- 46 -

6. ВОЙНА

 

Я сидела в библиотеке старого Университета на Моховой, обложенная книгами и конспектами, и готовилась к экзамену по своей любимой математике. В Москве стояла прекрасная погода. Внезапно почувствовала вокруг себя оживление, шум. Я подняла голову и увидела, что многие повскакали со своих мест и устремились к выходу, не прибирая за собой разбросанную литературу на столах. Вдруг как дуновение ветра пронеслось по читальному залу «Война!». Я окаменела.

Я еще не знала, что такое война, но руки у меня задрожали, когда я стала поспешно, как и все вокруг, собирать книги и конспекты. Какой-то безотчетный страх овладел мной. Я выбежала во двор, там уже было полно народу. Студенты и преподаватели стояли в кружках и оживленно разговаривали. Во всем чувствовался беспорядок, но не тот, который можно наблюдать при обычных сборах студентов, а какой-то особенный, наполненный тревогой и странным предчувствием.

Я вышла из ворот, повернула на улицу Горького и пошла вверх по ней — домой. У гастронома, что рядом с «Диетой», стояла длинная очередь на улице. Я с удивлением спросила: «За чем?» В то время такие очереди стояли только за промтоварами, а продуктов во всех магазинах было полно. Мне ответили: «За мылом и спичками».

Вторую длинную очередь я увидела у Центрального телеграфа. Я снова удивилась и спросила. Мне ответили: «Разве Вы не знаете, что война!» — «Знаю, ну и что же?» — «Деньги люди берут из сберкассы, вот что».

Так я дошла до Садовой-Триумфальной и повернула на свою Тверскую-Ямскую. Всюду по дороге стояли очереди, но я уже никого не спрашивала. Хотелось домой, к маме.

 

- 47 -

Мама сразу же объяснила, что когда началась прошлая война, то сразу исчезли спички и мыло.

— Вот теперь люди, пережившие ту войну, и запасаются.

— Может быть, и нам нужно запастись? — спросила я.

— Эх, доченька, война — это такая беда, что на ее фоне отсутствие спичек будет просто незаметным.

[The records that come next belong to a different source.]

-- ==== Sys2Proof/Tests/Slice0.lean ====
section
/-! SUPPORT. The model's own tests. Expected results are those of `95_test_vectors.md` (its row ids stand in the comments)
and words written out from `30_encoding.md`; nothing here is a statement for the provers. The last part shows, for every
statement with hypotheses, a concrete state and operands that meet them. -/

namespace Sys2Proof.Tests

open Sys2Proof.Machine

set_option maxRecDepth 20000
set_option exponentiation.threshold 1100

/-! ## Small helpers -/

/-- An operand port with its first eight limbs given, zero above. -/
def port (x0 x1 : Limb) (x2 x3 x4 x5 x6 x7 : Limb := 0) : Vector Limb 16 :=
  #v[x0, x1, x2, x3, x4, x5, x6, x7, 0, 0, 0, 0, 0, 0, 0, 0]

/-- The greatest limb, `MAX` of `95_test_vectors.md`. -/
abbrev M : Limb := 0xFFFFFFFFFFFFFFFF

/-- Only bit 63. -/
abbrev T : Limb := 0x8000000000000000

/-- `X4` and `Y4` of `95_test_vectors.md`. -/
def x4 : Vector Limb 16 := port 0x0123456789ABCDEF 0xFEDCBA9876543210 0x0F1E2D3C4B5A6978 0x8796A5B4C3D2E1F0
def y4 : Vector Limb 16 := port 0xDEADBEEFCAFEBABE 0x1234567890ABCDEF M 0x7FFFFFFFFFFFFFFF

/-- `VA` and `VB` of `95_test_vectors.md` section 2.7. -/
def va : Vector Limb 16 := port 1 5 3 T 0 7 7 0
def vb : Vector Limb 16 := port 2 5 1 0x7FFFFFFFFFFFFFFF M 8 6 0

/-- Inputs with two operands. -/
def two (a b : Vector Limb 16) : Inputs := { Inputs.zero with a := a, b := b }

/-- Inputs with one operand; the other one is not zero, so that a read of it would show. -/
def one (a : Vector Limb 16) : Inputs := { Inputs.zero with a := a, b := Vector.replicate 16 M }

/-- The state in which the host presents `x` to an instance with the given constant. -/
def given (v : Bool) (x : Inputs) : State := (State.resetWith ⟨v⟩).present x

/-- The answer of one step on a command word. -/
def answerOf (v : Bool) (cmd : CmdWord) (x : Inputs) : Option Outputs :=
  match step (given v { x with cmd := cmd }) with
  | .next t => some t.out
  | .fault _ => none
  | .refused _ => none

/-- The refusal of one step on a command word. -/
def refusalOf (v : Bool) (cmd : CmdWord) (x : Inputs) : Option Refusal :=
  match step (given v { x with cmd := cmd }) with
  | .next _ => none
  | .fault _ => none
  | .refused r => some r

/-- The decoder's answer, the reason of a refusal left out. -/
def read (w : CmdWord) : Option Instr := (decode w).toOption

/-! ## WellFormed: the one check, with terms it refuses (R64) -/

theorem test_mulk_of_8_limbs_is_ill_formed : (Instr.mulk .w8).wellFormed = false := by decide
theorem test_mulk_of_16_limbs_is_ill_formed : (Instr.mulk .w16).wellFormed = false := by decide
theorem test_mulk_of_4_limbs_is_well_formed : (Instr.mulk .w4).wellFormed = true := by decide

/-! ## Decoding: every constructor by a word written out from R60 to R66 (IMM, W, FB, OP from the top) -/

theorem test_decode_scalar :
    read 0b000000_00_0_0000001 = some .adc ∧ read 0b000000_00_0_0000010 = some .sbb ∧
    read 0b000000_00_0_0000011 = some .mul64 ∧ read 0b000000_00_0_0000100 = some .sqr64 := by decide

theorem test_decode_fixed_width :
    read 0b000000_10_0_0010000 = some (.add .w8) ∧ read 0b000000_01_0_0010001 = some (.sub .w4) ∧
    read 0b000000_00_0_0010010 = some (.muls .w2) ∧ read 0b000000_11_0_0010011 = some (.mulw .w16) ∧
    read 0b000001_10_0_0010100 = some (.shl .w8 1) ∧ read 0b111111_01_0_0010101 = some (.shr .w4 63) ∧
    read 0b000000_11_0_0010110 = some (.eq .w16) ∧ read 0b000000_01_0_0010111 = some (.lt .w4) ∧
    read 0b000000_00_0_0011000 = some (.gt .w2) ∧ read 0b000000_10_0_0011001 = some (.clz .w8) ∧
    read 0b000000_01_0_0011010 = some (.iszero .w4) ∧ read 0b000000_10_0_0011011 = some (.iseven .w8) := by decide

theorem test_decode_karatsuba :
    read 0b000000_00_0_0100000 = some (.mulk .w2) ∧ read 0b000000_01_0_0100000 = some (.mulk .w4) ∧
    read 0b000000_11_0_0100001 = some (.sqr .w16) := by decide

theorem test_decode_vector_bitwise_and_sums :
    read 0b000000_00_0_0110000 = some (.vxor .vector) ∧ read 0b000000_00_1_0110001 = some (.vand .fallback) ∧
    read 0b000000_00_0_0110010 = some (.vor .vector) ∧ read 0b000000_00_1_0110011 = some (.vadd .fallback) ∧
    read 0b000000_00_0_0110100 = some (.vsub .vector) := by decide

theorem test_decode_vector_shifts :
    read 0b111111_00_0_0110101 = some (.vshli .vector 63) ∧ read 0b000111_00_1_0110110 = some (.vshri .fallback 7) ∧
    read 0b000000_00_0_0110111 = some (.vshlv .vector) ∧ read 0b000000_00_1_0111000 = some (.vshrv .fallback) := by
  decide

theorem test_decode_vector_compares :
    read 0b000000_00_0_0111001 = some (.veq .vector) ∧ read 0b000000_00_1_0111010 = some (.vltm .fallback) ∧
    read 0b000000_00_0_0111011 = some (.vgtm .vector) ∧ read 0b000000_00_1_0111100 = some (.vmin .fallback) ∧
    read 0b000000_00_0_0111101 = some (.vmax .vector) := by decide

theorem test_decode_vector_moves :
    read 0b000000_00_1_0111110 = some (.vblend .fallback) ∧ read 0b000000_00_0_0111111 = some (.vperm .vector) ∧
    read 0b000000_00_1_1000000 = some (.vsplat .fallback) ∧ read 0b000000_00_0_1000001 = some (.vzero .vector) := by
  decide

theorem test_decode_bytes_and_query :
    read 0b000000_11_0_1010000 = some (.tobe .w16) ∧ read 0b000000_00_0_1010001 = some (.tole .w2) ∧
    read 0b000000_10_0_1010010 = some (.frombe .w8) ∧ read 0b000000_01_0_1010011 = some (.fromle .w4) ∧
    read 0b000000_00_0_1100000 = some .vcapq := by decide

/-- Section 2.9: no such `OP`. -/
theorem test_reserved_op :
    read 0x0000 = none ∧ read 0x0005 = none ∧ read 0x000F = none ∧ read 0x001C = none ∧ read 0x0022 = none ∧
    read 0x0042 = none ∧ read 0x0054 = none ∧ read 0x0061 = none ∧ read 0x007F = none := by decide

/-- Section 2.9: a must-be-zero field, and `MULK` at 8 and 16 limbs. -/
theorem test_reserved_field :
    read 0x0101 = none ∧ read 0x0081 = none ∧ read 0x0401 = none ∧ read 0x0090 = none ∧ read 0x0410 = none ∧
    read 0x0094 = none ∧ read 0x0220 = none ∧ read 0x0320 = none ∧ read 0x00A0 = none ∧ read 0x0133 = none ∧
    read 0x0433 = none ∧ read 0x0135 = none ∧ read 0x0160 = none ∧ read 0x00E0 = none := by decide

/-- R72, the other way: words of the table from their commands. -/
theorem test_encode :
    encode (.shr .w4 63) = 0xFD15 ∧ encode (.vshri .fallback 7) = 0x1CB6 ∧ encode (.mulw .w16) = 0x0313 ∧
    encode (.mulk .w4) = 0x0120 ∧ encode (.vadd .fallback) = 0x00B3 ∧ encode .vcapq = 0x0060 := by decide

/-- R70: the written form. -/
theorem test_written_form :
    (Instr.add .w8).written = "ADD.8" ∧ (Instr.shl .w8 1).written = "SHL.8 #1" ∧
    (Instr.vadd .fallback).written = "VADD.FB" ∧ (Instr.vshri .fallback 7).written = "VSHRI.FB #7" ∧
    Instr.adc.written = "ADC" := by decide

/-- Rows of spec/opcode_table.json through `decodeTableWord`. -/
theorem test_table_word :
    decodeTableWord 16 0x0010 = some (.add .w2) ∧ decodeTableWord 16 0xFC35 = some (.vshli .vector 63) ∧
    decodeTableWord 16 0x0220 = none := by decide

/-! ## Scalar primitives -/

theorem test_adc_wide_carry : -- D-A-4
    answerOf false 0x0001 { two (port M 0) (port M 0) with cin := true } = some (.limbsCarry [M] true) := by decide
theorem test_adc_carry_in_alone : -- D-A-8
    answerOf false 0x0001 { two (port 0x0123456789ABCDEF 0) (port 0xFEDCBA9876543210 0) with cin := true } =
      some (.limbsCarry [0] true) := by decide
theorem test_sbb_subtrahend_of_2_to_64 : -- D-B-4
    answerOf false 0x0002 { two (port 0 0) (port M 0) with cin := true } = some (.limbsCarry [0] true) := by decide
theorem test_sbb_borrow : -- D-B-9
    answerOf false 0x0002 { two (port 0x0123456789ABCDEF 0) (port 0xFEDCBA9876543210 0) with cin := true } =
      some (.limbsCarry [0x02468ACF13579BDE] true) := by decide
theorem test_mul64_greatest : -- D-M-3
    answerOf false 0x0003 (two (port M 0) (port M 0)) = some (.limbs [1, 0xFFFFFFFFFFFFFFFE]) := by decide
theorem test_mul64_halves : -- D-M-7
    answerOf false 0x0003 (two (port 0x0123456789ABCDEF 0) (port 0xFEDCBA9876543210 0)) =
      some (.limbs [0x2236D88FE5618CF0, 0x0121FA00AD77D742]) := by decide
theorem test_sqr64 : -- D-S-7
    answerOf false 0x0004 (one (port 0xDEADBEEFCAFEBABE 0)) =
      some (.limbs [0xB295B2EEF140A504, 0xC1B1CD138292FA18]) := by decide

/-! ## Fixed-width add, subtract, multiply, shift -/

theorem test_add_chains : -- D-AS-5
    answerOf false 0x0110 (two x4 y4) =
      some (.limbsCarry [0xDFD1045754AA88AD, 0x1111111106FFFFFF, 0x0F1E2D3C4B5A6978, 0x0796A5B4C3D2E1F0] true) := by
  decide
theorem test_add_source_example : -- S1
    answerOf false 0x0210 (two (port 1 0) (port M 0)) = some (.limbsCarry [0, 1, 0, 0, 0, 0, 0, 0] false) := by decide
theorem test_sub_chains : -- D-AS-14
    answerOf false 0x0111 (two y4 x4) =
      some (.limbsCarry [0xDD8A79884152ECCF, 0x13579BE01A579BDF, 0xF0E1D2C3B4A59686, 0xF8695A4B3C2D1E0F] true) := by
  decide
theorem test_sub_borrow_ripples : -- D-AS-16
    answerOf false 0x0211 (two (port 1 0) (port M 0)) = some (.limbsCarry [2, M, M, M, M, M, M, M] true) := by decide
theorem test_muls_greatest : -- D-MS-1
    answerOf false 0x0012 { one (port M M) with s := M } = some (.limbs [1, M, 0xFFFFFFFFFFFFFFFE]) := by decide
theorem test_muls_carries_a_limb : -- D-MS-4
    answerOf false 0x0112 { one x4 with s := 0xDEADBEEFCAFEBABE } =
      some (.limbs [0x7EB689F4EA447D62, 0xA39912FA396F67FD, 0x42036685CF1791AF, 0x53FA80E9849F3991, 0x75F0A9A18D1DDBAB]) := by
  decide
theorem test_mulw_greatest : -- D-MW-2
    answerOf false 0x0013 (two (port M M) (port M M)) = some (.limbs [1, 0, 0xFFFFFFFFFFFFFFFE, M]) := by decide
theorem test_mulw_dense : -- D-MW-4
    answerOf false 0x0013 (two (port 0x0123456789ABCDEF 0xFEDCBA9876543210) (port 0x0F1E2D3C4B5A6978 0x8796A5B4C3D2E1F0)) =
      some (.limbs [0x563502BF6B058F08, 0xB42DB85400BE8D6E, 0x6EA0E4389E149C33, 0x86FC60B3F6274755]) := by decide
theorem test_shl_63 : -- D-SH-7
    answerOf false 0xFD14 (one x4) =
      some (.limbs [0x8000000000000000, 0x0091A2B3C4D5E6F7, 0x7F6E5D4C3B2A1908, 0x078F169E25AD34BC]) := by decide
theorem test_shl_loses_the_top : -- D-SH-3
    answerOf false 0x0414 (one (port 0 T)) = some (.limbs [0, 0]) := by decide
theorem test_shr_63 : -- D-SH-14
    answerOf false 0xFD15 (one x4) = some (.limbs [0xFDB97530ECA86420, 0x1E3C5A7896B4D2F1, 0x0F2D4B6987A5C3E0, 1]) := by
  decide
theorem test_shr_crosses_limbs : -- D-SH-15
    answerOf false 0x1015 (one (port 0x10 0xF)) = some (.limbs [0xF000000000000001, 0]) := by decide

/-! ## Compare, count, predicates -/

theorem test_eq_source_order : -- D-C-1, D-C-2
    answerOf false 0x0016 (two (port 5 7) (port 5 7)) = some (.bool true) ∧
    answerOf false 0x0016 (two (port M 0) (port 0 1)) = some (.bool false) := by decide
theorem test_lt_top_limb_decides : -- D-C-2, D-C-4
    answerOf false 0x0017 (two (port M 0) (port 0 1)) = some (.bool true) ∧
    answerOf false 0x0017 (two (port 0 T) (port 0 0x7FFFFFFFFFFFFFFF)) = some (.bool false) := by decide
theorem test_gt_is_unsigned : -- D-C-4, D-C-1
    answerOf false 0x0018 (two (port 0 T) (port 0 0x7FFFFFFFFFFFFFFF)) = some (.bool true) ∧
    answerOf false 0x0018 (two (port 5 7) (port 5 7)) = some (.bool false) := by decide
theorem test_clz_zero : -- D-Z-5
    answerOf false 0x0219 (one (port 0 0)) = some (.count 512) := by decide
theorem test_clz_middle_limb : -- D-Z-7
    answerOf false 0x0219 (one (port 0 0 0 0xF0)) = some (.count 312) := by decide
theorem test_iszero : -- D-T-1, D-T-2
    answerOf false 0x011A (one (port 0 0)) = some (.bool true) ∧
    answerOf false 0x011A (one (port 0 0 0 T)) = some (.bool false) := by decide
theorem test_iseven : -- D-T-5, D-T-6
    answerOf false 0x021B (one (port 3 0)) = some (.bool false) ∧
    answerOf false 0x001B (one (port 0xFFFFFFFFFFFFFFFE M)) = some (.bool true) := by decide

/-! ## Karatsuba and squaring -/

theorem test_mulk_one_half_sum_overflows : -- D-K-3
    answerOf false 0x0020 (two (port 0x8000000000000000 0x8000000000000001) (port 3 5)) =
      some (.limbs [0x8000000000000000, 4, 0x8000000000000009, 2]) := by decide
theorem test_mulk_both_half_sums_overflow : -- D-K-2
    answerOf false 0x0020 (two (port M M) (port M M)) = some (.limbs [1, 0, 0xFFFFFFFFFFFFFFFE, M]) := by decide
theorem test_sqr_2 : -- D-Q-1
    answerOf false 0x0021 (one (port M 1)) = some (.limbs [1, 0xFFFFFFFFFFFFFFFC, 3, 0]) := by decide
theorem test_sqr_4 : -- D-Q-4
    answerOf false 0x0121 (one x4) =
      some (.limbs [0xDCA5E20890F2A521, 0x446EFC86A6F7108C, 0x8D9A6657D5450D94, 0x6616313FCA5975A9, 0xD705826BDFFCE0A8,
        0x30667987AF0DC1E8, 0xC2DBAA0FEF29A139, 0x47D03B6B41A0697D]) := by decide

Пусть уж этим занимаются спекулянты.

В этот день я уже не пошла на химфак. Слушали выступление по радио. Все не верилось, что бомбят наши города. Война-то уже шла по всей Европе, люди томились в лагерях, и печи, в которых сжигали коммунистов, работали неустанно, но официально нам об этом не сообщали, так, вскользь. Только что приезжал Риббентроп, мы заключили сепаратный договор о ненападении, и вагоны с маслом и другими продуктами — об этом сообщалось в газетах — потекли снабжать немецкую армию. И вдруг...

Что же будет? Кончились страшные тридцать седьмой и тридцать восьмой годы, утихли аресты. Да и казалось, что правительство насытилось безвинными жертвами. А тут еще такая беда — война, в которой уже с первых дней гибли люди. Думалось, что хоть это-то отвлечет правительство от терзания невинных людей. Но нет! Адская машина НКВД заработала с новой силой. Вспыхнула шпиономания. Сразу же ввели карточки, и вся страна была охвачена паникой. Мама перешла работать на военный завод, сидела на конвейере, на сборке гранат, получала рабочую карточку. Я же на мою студенческую не получала практически ничего. Лето прошло в бомбоубежищах и в очередях. Но вот наступило 1 сентября, и я явилась на факультет. Начались занятия, но не регулярные. Частенько в аудитории на семинаре приоткрывалась дверь, просовывалась чья-то голова и вслух объявляла: «На Никитской картошку дают без карточек!» Занятия тут же прекращались, и студенты вместе с преподавателями убегали из аудитории в очередь, стоять за картошкой.

В конце сентября занятия неожиданно прекратились ввиду молниеносного наступления немецкой армии, и Университет стал готовиться к эвакуации.

 

- 48 -

Больно сжалось мое сердце, когда, придя однажды утром в практикум, я увидела в беспорядке расставленные на полу и табуретках фанерные ящики со стружкой, в которые лаборанты укладывали посуду, реактивы. Университет уезжал в Алма-Ату. Мое короткое счастье кончилось. С первых же дней я очутилась в команде ПВО, дежурила на крыше химического и физического факультетов, спала иногда в практикуме, там стояли раскладушки с постелью — мы были на казарменном положении. В этот период на совместных дежурствах я подружилась с Клавой Топчиевой, которая в то время была аспиранткой кафедры физической химии. Мы вместе сидели на крыше во время тревог, следили за вспыхивающими заревами пожаров то в одном, то в другом месте города. После дежурства шли в практикум, грели в колбочках чай, доставали скудную снедь. Разговора не было: Клава всякую свободную минуту погружалась в свою диссертацию — шел третий год аспирантуры.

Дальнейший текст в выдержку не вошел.